Julius Bauschinger (28 January 1860 – 21 January 1934) was a German astronomer.

==Biography==

Julius Bauschinger was born in Fürth, the son of the physicist Johann Bauschinger. He studied at the Universities of Munich and Berlin, graduating under the direction of Hugo Hans von Seeliger with a thesis titled "Studies on the motion of the planet Mercury" (1884). In 1882, he was part of a German expedition to Hartford, Connecticut, in order to observe the transit of Venus.

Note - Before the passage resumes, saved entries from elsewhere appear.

theorem dbl_of_top_clear {v : Block} (h : v.msb = false) : dbl v = v <<< 1 := by simp [dbl, h]

theorem dbl_of_top_set {v : Block} (h : v.msb = true) : dbl v = (v <<< 1) ^^^ 0x87 := by simp [dbl, h]

/-! ### The bytes of the doubled block (R130) -/

theorem blockByte_reduction_last (top : Bool) : blockByte (reduction top) 15 = if top then 0x87 else 0 := by
  cases top <;> decide

/-- The reduction reaches the last byte only. -/
theorem blockByte_reduction_other (top : Bool) {i : Nat} (hi : i < 15) : blockByte (reduction top) i = 0 := by
  have hset : ∀ i < 15, blockByte 0x87 i = 0 := by decide
  cases top with
  | true => exact hset i hi
  | false => simp [blockByte]

theorem blockByte_shiftLeft_one_last (v : Block) : blockByte (v <<< 1) 15 = blockByte v 15 <<< 1 := by
  apply BitVec.eq_of_getLsbD_eq
  intro j hj
  rw [blockByte_getLsbD _ _ _ hj, BitVec.getLsbD_shiftLeft, BitVec.getLsbD_shiftLeft,
    blockByte_getLsbD _ _ _ (by omega)]
  simp [hj, show j < 128 by omega]

/-- A byte of the shifted block takes its lowest bit from the top of the next byte. -/
theorem blockByte_shiftLeft_one (v : Block) {i : Nat} (hi : i < 15) :
    blockByte (v <<< 1) i = (blockByte v i <<< 1) ||| (blockByte v (i + 1) >>> 7) := by
  apply BitVec.eq_of_getLsbD_eq
  intro j hj
  rw [blockByte_getLsbD _ _ _ hj, BitVec.getLsbD_or, BitVec.getLsbD_shiftLeft, BitVec.getLsbD_shiftLeft,
    BitVec.getLsbD_ushiftRight]
  cases j with
  | zero =>
    have htop : (blockByte v (i + 1)).getLsbD 7 = v.getLsbD (8 * (15 - i) - 1) := by
      rw [blockByte_getLsbD _ _ _ (by decide), show 8 * (15 - (i + 1)) + 7 = 8 * (15 - i) - 1 by omega]
    simpa [show 8 * (15 - i) < 128 by omega, show 15 - i ≠ 0 by omega] using htop.symm
  | succ j =>
    rw [blockByte_getLsbD _ _ _ (by omega), BitVec.getLsbD_of_ge _ (7 + (j + 1)) (by omega)]
    simp [hj, show 8 * (15 - i) + (j + 1) < 128 by omega]

theorem blockByte_zero_top (v : Block) : (blockByte v 0).getLsbD 7 = v.msb := by
  rw [blockByte_getLsbD _ _ _ (by decide), BitVec.msb_eq_getLsbD_last]

theorem blockByte_dbl (v : Block) {i : Nat} (hi : i < 15) :
    blockByte (dbl v) i = (blockByte v i <<< 1) ||| (blockByte v (i + 1) >>> 7) := by
  rw [dbl_eq_xor_reduction, blockByte_xor, blockByte_reduction_other _ hi, blockByte_shiftLeft_one v hi]
  exact BitVec.xor_zero

theorem blockByte_dbl_last (v : Block) :
    blockByte (dbl v) 15 = (blockByte v 15 <<< 1) ^^^ (if (blockByte v 0).getLsbD 7 then 0x87 else 0x00) := by
  rw [dbl_eq_xor_reduction, blockByte_xor, blockByte_shiftLeft_one_last, blockByte_reduction_last, blockByte_zero_top]

/-! ### The laws of `dbl` (R132) -/

theorem dbl_xor (x y : Block) : dbl (x ^^^ y) = dbl x ^^^ dbl y := by
  simp only [dbl_eq_xor_reduction, BitVec.shiftLeft_xor_distrib, BitVec.msb_xor, reduction_xor]
  ac_rfl

theorem toNat_dbl_of_top_clear {v : Block} (h : v.msb = false) : (dbl v).toNat = 2 * v.toNat := by
  have hlt := BitVec.msb_eq_false_iff_two_mul_lt.1 h
  rw [dbl_of_top_clear h, BitVec.toNat_shiftLeft, Nat.shiftLeft_eq]
  omega
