-- ==== Sys2Proof/Machine/Flags.lean ====
section
/-! DEFINITION. The checks a decode makes and the flags it reports: FcValid, Crc16, STATUS.CODE and CRC.PRESENT
(spec/40_common.md R88, R89, R94; spec/10_state.md R35, R38). -/

namespace Sys2Proof.Machine

/-- `FcValid(x)`: 1 <= x <= 127 (R88). -/
def fcValid (x : Byte) : Bool := decide (1 ≤ x.toNat) && decide (x.toNat ≤ 127)

/-- One of the eight rounds of R89: shift right, and XOR 0xA001 when the bit shifted out is 1. -/
def crcRound (c : Half) : Half := if c.getLsbD 0 then (c >>> 1) ^^^ 0xA001 else c >>> 1

/-- R89: `crcRound` so many times. -/
def crcRounds : Nat → Half → Half
  | 0, c => c
  | k + 1, c => crcRounds k (crcRound c)

/-- R89: one byte enters the CRC register. -/
def crcByte (c : Half) (b : Byte) : Half := crcRounds 8 (c ^^^ b.setWidth 16)

/-- `Crc16(S)`: initial value 0xFFFF, no final XOR (R89). -/
def crc16 (s : List Byte) : Half := s.foldl crcByte 0xFFFF

/-- R35: the number of an error kind in STATUS.CODE. -/
def errorCode : ErrorKind → BitVec 2
  | .invalidLength => 1
  | .invalidFunctionCode => 2
  | .invalidCrc => 3

/-- CRC.VALUE for a decoded frame: the CRC, or 0 when it has none (R32, R94). -/
def crcValueOf (c : Option Half) : Half := c.getD 0

/-- CRC.PRESENT for a decoded frame: the option's tag (R32, R38, R94). -/
def crcPresentOf (c : Option Half) : Bool := c.isSome

end Sys2Proof.Machine
end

From 1883, he was assistant and observer at the Munich observatory. In 1896, he was named director of the Astronomisches Rechen-Institut and professor of theoretical astronomy in Berlin, a position he held until 1909, when he became director of the Strasbourg observatory.

Bauschinger was dissertation advisor for Alfred Wegener's 1905 doctoral thesis in astronomy.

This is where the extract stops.